Annesinden kan alıp define arar gibi Narin’i aramışlar

Narin Güran’ın ölümüne ilişkin iddianame yazılıp ek klasörler açılınca soruşturmadaki rezillikler bir bir ortalığa döküldü.

İlkini dün Deutche Welle’den Felat Bozarslan yazdı.

Jandarma Suç ve Araştırma Timleri’nden (JASAT) iki personel Narin’in kaybolmasından altı gün sonra, 27 Ağustos’ta, Tokluca Mahallesi Muhtarı Emrah Peker’in “Diyarbakır’da bir hoca varmış, kayıp şahısları buluyormuş” şeklindeki ‘tavsiyesine’ uyuyor.

İki JASAT’çı ve Peker, yanlarında Narin’in annesi Yüksel, ağabeyi Muhammet ve amcası Salim’i alarak, Diyarbakır’daki üfürükçüye gidiyor. Üfürükçü okuyunca Muhammet Güran kendinden geçiyor ve sözde bir yerler tarif ediyor. Salim Güran’ın “Kesinlikle burada, eli boş dönmeyeceğiz” demesi üzerine iki JASAT’çı ve muhtar 28 Ağustos’ta, sayıklanan adrese gidiyor. Adres, Diyarbakır Su ve Kanalizasyon İdaresi başkanının evi çıkıyor.

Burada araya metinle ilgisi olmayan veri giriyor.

theorem secondSlice_step {E : Env} {start : Word64} {c d : Console} {t : LineEnd}
    (e : secondSlice E start c = .ok (t, d)) (h1 : c.budget.toInt % 4 = 0)
    (h2 : c.budget.toInt ≤ 0) (h3 : -428 ≤ c.budget.toInt) (hr : c.lineRest = 428)
    (hn : c.nominal = start + 7) (hjam : c.jammed = false) :
    LineFacts E start c t d := by
  unfold secondSlice at e
  simp only at e
  obtain ⟨c1, e1, e⟩ := Except.bind_ok_iff.mp e
  have hrest : (c.enter .slice2).lineRest = 428 := hr
  rw [hrest] at e1
  have hb : ((c.enter .slice2).addBudget 428).budget.toInt = c.budget.toInt + 428 := by
    rw [addBudget_toInt] <;> show _ <;> simp only [Console.enter_budget] <;> omega
  obtain ⟨k, s, g1, g2, g3, g4, g5⟩ := execute_step e1
  have hm : MachineStep E c c1 :=
    MachineStep.trans (MachineStep.registers (d := (c.enter .slice2).addBudget 428)
      rfl rfl rfl rfl rfl rfl rfl) s.machine
  have hbud := s.budget
  have hlow : -28 < c1.budget.toInt := by
    by_cases h : 0 < c.budget.toInt + 428
    · exact g1 (by omega)
    · have := g2 (.inl (by omega))
      omega
  have hnom : c1.nominal = start + BitVec.ofNat 64 Config.scanlineCycles := by
    have hg : ((c.enter .slice2).addBudget 428).nominal = c.nominal + BitVec.ofNat 64 107 :=
      nominal_grant (n := 107) (by omega) rfl
    rw [s.nominal, hg, hn, BitVec.add_assoc]
    rfl
  split at e
  · next hj =>
    cases e
    refine ⟨hm.trans (MachineStep.registers rfl rfl rfl rfl rfl rfl rfl), s.frame,
      fun _ => ⟨hj, rfl, ?_, hlow, ?_⟩, fun h => absurd rfl h, fun h => (by cases h),
      fun _ h => (by cases h)⟩
    · show c1.budget.toInt % 4 = 0
      omega
    · show c1.budget.toInt ≤ 424
      by_cases h : 0 < c.budget.toInt + 428
      · have := g5 (by omega) hjam
        omega
      · have := (g4 (by omega)).1
        exact absurd (hj.symm.trans (this.trans hjam)) (by decide)
  · next hj =>
    have hj : c1.jammed = false := by simpa using hj
    split at e
    · cases e
      refine ⟨hm.trans (MachineStep.registers rfl rfl rfl rfl rfl rfl rfl), s.frame, fun h => ?_,
        fun _ => ⟨hj, s.halt, fastForward_facts start c1⟩, fun _ => ⟨by assumption, rfl, rfl⟩,
        fun hE h => ?_⟩
      · unfold preemptEnd at h
        split at h <;> cases h
      · rw [preemptEnd, if_pos hE] at h
        cases h
    · next hp =>
      have hp : c1.preempt = false := by simpa using hp
      cases e
      exact ⟨hm, s.frame, fun h => (by cases h),
        fun _ => ⟨hj, s.halt, ⟨by omega, hlow, g3 hj hp⟩, hnom⟩, fun h => (by cases h),
        fun _ _ => hp⟩

theorem scanline_step {E : Env} {i : Nat} {c d : Console} {t : LineEnd}
    (e : scanline E i c = .ok (t, d)) (hc : c.Carry) : LineFacts E c.nominal c t d := by
  unfold scanline at e
  simp only at e
  split at e
  · cases e
  obtain ⟨c1, e1, e⟩ := Except.bind_ok_iff.mp e
  obtain ⟨m1, h1, f1, s1, b1, b2, b3, n1, post⟩ := firstSlice_step e1 hc
  split at e
  · next hj =>
    cases e
    exact ⟨m1.trans (MachineStep.registers rfl rfl rfl rfl rfl rfl rfl), f1,
      fun _ => ⟨hj, rfl, b1, b2, by show c1.budget.toInt ≤ 424; omega⟩,
      fun h => absurd rfl h, fun h => (by cases h), fun _ h => (by cases h)⟩
  · next hj =>
    have hj : c1.jammed = false := by simpa using hj
    split at e
    · next hp =>
      unfold preemptedLine at e
      obtain ⟨⟨n, c2⟩, e2, e⟩ := Except.bind_ok_iff.mp e
      cases e
      obtain ⟨q, _⟩ := dmaProcessing_step e2
      refine ⟨m1.trans (q.machine.trans (MachineStep.registers rfl rfl rfl rfl rfl rfl rfl)),
        q.scheduler.frame.trans f1, fun h => ?_,
        fun _ => ⟨q.scheduler.jammed.trans hj, q.scheduler.halt.trans h1, fastForward_facts _ c2⟩,
        fun _ => ⟨q.scheduler.preempt.trans hp, rfl, rfl⟩, fun hE h => ?_⟩
      · unfold preemptEnd at h
        split at h <;> cases h
      · rw [preemptEnd, if_pos hE] at h
        cases h
    · next hp =>
      have hp : c1.preempt = false := by simpa using hp
      obtain ⟨c2, e2, e⟩ := Except.bind_ok_iff.mp e
      have hr : c1.lineRest = 428 := by unfold Console.lineRest; rw [s1]; rfl
      obtain ⟨m2, h2, f2, j2, p2, r2, b4, b5, b6, n2⟩ := dmaSlice_step e2 b1 b2 (post hj hp) hr
      have := secondSlice_step e b4 (by have := post hj hp; omega) b6 r2 (n2.trans n1)
        (j2.trans hj)
      exact ⟨(m1.trans m2).trans this.machine, this.frame.trans (f2.trans f1), this.jam,
        fun h => by
          obtain ⟨a1, a2, a3, a4⟩ := this.goes h
          exact ⟨a1, a2.trans (h2.trans h1), a3, a4⟩,
        this.early, this.full⟩

theorem dmaSlice_total {E : Env} {i : Nat} {c : Console} (hw : c.Wired E) (ha : c.Attached)
    (hh : c.dmaHonest = true) (h2 : -28 < c.budget.toInt) (hr : c.lineRest = 428) :
    ∃ d, dmaSlice E i c = .ok d := by
  unfold dmaSlice
  have m : MachineStep E c (c.enter .dma) := MachineStep.registers rfl rfl rfl rfl rfl rfl rfl
  obtain ⟨⟨n, c1⟩, e1⟩ := dmaProcessing_total (m.wired hw) (m.attached ha)
    ((dmaHonest_of_step m).trans hh)
  obtain ⟨q, _⟩ := dmaProcessing_step e1
  have hb : c1.budget = c.budget := q.scheduler.budget
  have hrest : c1.lineRest = 428 := by
    unfold Console.lineRest at hr ⊢
    have : c1.sched.rem = (c.enter .dma).sched.rem := congrArg Sched.rem q.scheduler.sched
    rw [this]; exact hr
  rw [e1]
  simp only [Except.ok_bind]
  unfold limitClocks
  rw [if_neg (by rw [hb, hrest]; omega)]
  exact ⟨_, rfl⟩

theorem secondSlice_total {E : Env} {start : Word64} {c : Console} (hw : c.Wired E)
    (ha : c.Attached) (hr : c.lineRest = 428) : ∃ r, secondSlice E start c = .ok r := by
  unfold secondSlice
  simp only
  have hrest : (c.enter .slice2).lineRest = 428 := hr
  rw [hrest]
  have m : MachineStep E c ((c.enter .slice2).addBudget 428) :=
    MachineStep.registers rfl rfl rfl rfl rfl rfl rfl
  obtain ⟨c1, e1⟩ := execute_total (m.wired hw) (m.attached ha)
  rw [e1]
  simp only [Except.ok_bind]
  split
  · exact ⟨_, rfl⟩
  · split <;> exact ⟨_, rfl⟩

theorem firstSlice_total {E : Env} {i : Nat} {start : Word64} {c : Console} (hw : c.Wired E)
    (ha : c.Attached) : ∃ d, firstSlice E i start c = .ok d := by
  unfold firstSlice
  simp only
  exact execute_total (hw.congr rfl rfl rfl) fun k hk => ha k hk

theorem scanline_total {E : Env} (hE : E.debugChecks = false) {i : Nat} {c : Console}
    (hw : c.Wired E) (ha : c.Attached) (hh : c.dmaHonest = true) (hc : c.Carry) :
    ∃ r, scanline E i c = .ok r := by
  unfold scanline
  simp only [hE, Bool.false_and, Bool.false_eq_true, if_false]
  obtain ⟨c1, e1⟩ := firstSlice_total (i := i) (start := c.nominal) hw ha
  obtain ⟨m1, h1, f1, s1, b1, b2, b3, n1, post⟩ := firstSlice_step e1 hc
  rw [e1]
  simp only [Except.ok_bind]
  split
  · exact ⟨_, rfl⟩
  · next hj =>
    have hj : c1.jammed = false := by simpa using hj
    have hh1 := (dmaHonest_of_step m1).trans hh
    split
    · unfold preemptedLine
      obtain ⟨⟨n, c2⟩, e2⟩ := dmaProcessing_total (m1.wired hw) (m1.attached ha) hh1
      rw [e2]
      exact ⟨_, rfl⟩
    · next hp =>
      have hp : c1.preempt = false := by simpa using hp
      have hr : c1.lineRest = 428 := by unfold Console.lineRest; rw [s1]; rfl
      obtain ⟨c2, e2⟩ := dmaSlice_total (i := i) (m1.wired hw) (m1.attached ha) hh1 b2 hr
      obtain ⟨m2, h2, f2, j2, p2, r2, b4, b5, b6, n2⟩ := dmaSlice_step e2 b1 b2 (post hj hp) hr
      rw [e2]
      exact secondSlice_total (m2.wired (m1.wired hw)) (m2.attached (m1.attached ha)) r2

Arama yapılıyor ancak bir iz bulunamıyor.

Utanmadan tutanak tutulmuş!

İkinci bir skandal var.

Kanlı tarama

Şanlıurfa’nın Siverek ilçesinden geldiklerini söyleyen Mehmet Ali ve Hasan Taşçı, 5 Eylül’de Güran Ailesi’nin kapısını çalıyor.

Anne Yüksel’e kendi imkanlarıyla Narin’i bulmak istediklerini belirtiyorlar.

“İcat ettiğimiz aletle çevrede tarama yaparak, kızınızla alakalı en ufak ize ve emareye ulaşabilmek için yardıma hazırız” diyorlar.

Bu arada, köye ambulans geliyor.

Yüksel Güran’dan, şeker ve tansiyon düşüklüğü nedeniyle kan alınıyor.

Gözlerinize inanamayacaksınız ancak, alınan kanın bir miktarı aletlerine koyup arazide tarama yapmaları için Sivereklilere veriliyor.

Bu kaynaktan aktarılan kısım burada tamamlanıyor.